There would be a net loss of twenty-two wholetime and nineteen retained firefighter posts, a total loss of another forty-one frontline firefighters.

These are all in addition to the fifty frontline firefighter posts, station closures and downgrades that would be lost under the current proposals still out for public consultation.

Hertfordshire County Councillors are voting on the issue at a meeting on 28 March.

Herts FBU concludes: ‘Herts firefighters would urge the public to lobby their county councillors and urge them to reject the existing cuts proposals.’

l Buncefield firefighters demonstrated in protest outside a Downing Street reception on 1 March in protest at the swingeing cuts planned to the Hertfordshire fire service.

At that time, the proposals included the loss of fifty frontline firefighters, the closure of two fire stations and the loss of specialist rescue equipment.

All of the losses will be of firefighters and equipment at stations which were the first to respond to the fire at Buncefield.

The firefighters warned the losses will impact across the whole of Hertfordshire and cut the response capability to all emergencies.

The fact that the Buncefield fire broke out on a Sunday meant many workers on the nearby industrial estate were not placed in danger.

It has since emerged that there has been a sharp rise in business fire claims, which have topped £1 billion for the first time, according to figures released by the Association of British Insurers earlier this month.

A concerned FBU said the figures showed its warnings that fire and rescue service cutbacks and changes would push up fire losses should have been heeded.

Insurers paid out £790 million in 2005 in commercial fire damage claims, a rise of 60 per cent. There was an additional £220 million in business interruption claims as a result of fires.

The FBU pointed out: ‘The sharp rise coincides with the end of national response standards for the fire and rescue service in favour of locally based fire and rescue emergency response plans.

‘The FBU has called for a rapid re-shaping of national policy and an end to fire and rescue service cuts.’

FBU General Secretary Matt Wrack said: ‘The increase in fire losses and fire damage to businesses in the first full year of the government’s reforms is truly shocking.

‘These are people’s jobs and businesses going up in smoke, not just property losses.

‘We warned of the impact the cuts and changes would have. Business is now left counting the cost of these government reforms.

‘Our members are very proud of rescuing record numbers of people and saving lives, but we are now seeing a sharp rise in economic losses which often lead to a loss of livelihoods.
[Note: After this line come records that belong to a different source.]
/-- `SUBSTITUTE`: requester `req` writes TDC_SUB with GO = 1 and DIR = 0; `w` gives SEL and LCH. -/
def execSubstitute (req w : Nat) (s : State) : Host.Outcome State Fault Refusal :=
  done (s.put ⟨req, 0x600C, 2, true⟩ (fun s a => s.tdcSubWrite a (subWord w false))).1

/-- `RESTORE`: requester `req` writes TDC_SUB with GO = 1 and DIR = 1; `w` gives SEL and LCH. -/
def execRestore (req w : Nat) (s : State) : Host.Outcome State Fault Refusal :=
  done (s.put ⟨req, 0x600C, 2, true⟩ (fun s a => s.tdcSubWrite a (subWord w true))).1

/-- SPARE0_FOR or SPARE1_FOR takes `v`. -/
def State.setSpareFor (s : State) (sel v : Nat) : State :=
  if sel = 0 then s.wr F.TDC_SUB_STAT_SPARE0_FOR v else s.wr F.TDC_SUB_STAT_SPARE1_FOR v

/-- The swap of request `q` (R79, R80): from this edge the spare, or the former channel again, publishes under the logical
channel; `diff` is the mean difference recorded over the shadow, ru. -/
def State.swap (s : State) (q : SubReq) (diff : Int) : State :=
  let p := s.spareCh q.sel
  let subs := s.tdc.subs.filter (fun x => x.sel != q.sel)
  let s := (s.wr F.TDC_SUB_STAT_DONE 1).wrB F.TDC_SUB_STAT_BUSY (!subs.isEmpty)
  if q.restore then
    let s := { s with tdc := { s.tdc with subs := subs, oos := s.tdc.oos.filter (· != q.lch), corr := s.tdc.corr.set q.sel 0 } }
    ((s.wr F.TDC_CH_STAT_PHYS q.lch q.lch).setSpareFor q.sel 0x3F).wr F.TDC_CH_STAT_STATE Tdc.spareIdle p
  else
    let s := { s with tdc := { s.tdc with
      subs := subs, oos := s.tdc.oos ++ [q.lch], corr := s.tdc.corr.set q.sel (-diff) } }
    ((s.wr F.TDC_CH_STAT_PHYS p q.lch).setSpareFor q.sel q.lch).wr F.TDC_CH_STAT_STATE Tdc.running p

/-- `SPARE_SWAP`: the first gate end after the shadow period of spare `sel`; `diff` is the spare's mean difference, ru (R79). -/
def execSpareSwap (sel : Nat) (diff : Int) (s : State) : Host.Outcome State Fault Refusal :=
  match s.tdc.subs.find? (fun q => q.sel == sel) with
  | some q => done (s.swap q diff)
  | none => done s

/-- A value of a TDC_SPARE field: a fine channel, or 0x3F. -/
def spareValue (v : Nat) : Bool := v < 8 || v == 0x3F

/-- Channel `n` is disabled for R78: its EN is 0 and it is DISABLED or SPARE_IDLE. A value that names no channel is. -/
def State.spareFree (s : State) (n : Nat) : Bool :=
  n ≥ 8 || (!s.on F.TDC_CH_CTL_EN n && (s.tdcState n == Tdc.disabled || s.tdcState n == Tdc.spareIdle))

/-- A write of TDC_SPARE takes effect only while every channel it names or releases is disabled, and otherwise answers CFG_LOCKED
(R78). -/
def State.tdcSpareWrite (s : State) (a : Acs) (w : Nat) : State × Nat :=
  let old := [s.spareCh 0, s.spareCh 1]
  let new := [bits w 0 6, bits w 8 6]
  let touched := (old ++ new).filter (fun n => !(old.contains n && new.contains n))
  let open_ := touched.all s.spareFree
  let r := s.fieldWrite (fun _ => !open_) (fun _ v => spareValue v) [F.TDC_SPARE_SPARE1, F.TDC_SPARE_SPARE0] 0 w
  let s := r.1
  let named := [s.spareCh 0, s.spareCh 1]
  let s := old.foldl (fun s n =>
    if n < 8 ∧ !named.contains n ∧ s.tdcState n = Tdc.spareIdle then s.wr F.TDC_CH_STAT_STATE Tdc.disabled n else s) s
  let s := named.foldl (fun s n =>
    if n < 8 ∧ s.tdcState n = Tdc.disabled then s.wr F.TDC_CH_STAT_STATE Tdc.spareIdle n else s) s
  s.conclude a r.2

/-- `SPARE_WRITE`: requester `req` writes `w` to TDC_SPARE. -/
def execSpareWrite (req w : Nat) (s : State) : Host.Outcome State Fault Refusal :=
  done (s.put ⟨req, 0x6008, 2, true⟩ (fun s a => s.tdcSpareWrite a w)).1

/-- An enabled channel selects source `src` (R56): as its start source, or in START_STOP mode as its stop source. -/
def State.srcInUse (s : State) (src : Nat) : Bool :=
  (List.range 48).any (fun n => s.tdcState n != Tdc.disabled && s.on F.TDC_CH_CTL_EN n &&
    (s.rd F.TDC_CH_SRC_START_SRC n == src || (s.on F.TDC_CH_CTL_MODE n && s.rd F.TDC_CH_SRC_STOP_SRC n == src)))

/-- A write of TDC_XB_PRE[src]: locked while an enabled channel selects the source (R56); taken, the prescaler resynchronises to the
next edge (R55). -/
def State.prescalerWrite (s : State) (a : Acs) (src w : Nat) : State × Nat :=
  let locked := s.srcInUse src
  let r := s.fieldWrite (fun _ => locked) inRange [F.TDC_XB_PRE_DIV] src w
  let s := if locked then r.1 else
    { r.1 with tdc := { r.1.tdc with preRise := r.1.tdc.preRise.set src 0, preFall := r.1.tdc.preFall.set src 0 } }
  s.conclude a r.2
‘We must keep driving down the number of fire deaths, but we must also ensure that at the same time we protect businesses, jobs, homes and commercial property.

‘There must be a much wider appreciation of the value for money the fire and rescue service can provide and a move away from the narrow approach taken by government and the Audit Commission.

‘That needs a radical re-think in the government’s approach.’

Clearly it is time to pass from criticism to action to defend a vital service and the livelihoods of firefighters.

That means taking on and bringing down the Blair government and replacing it with a workers’ government that will restore all public services to their full capacity.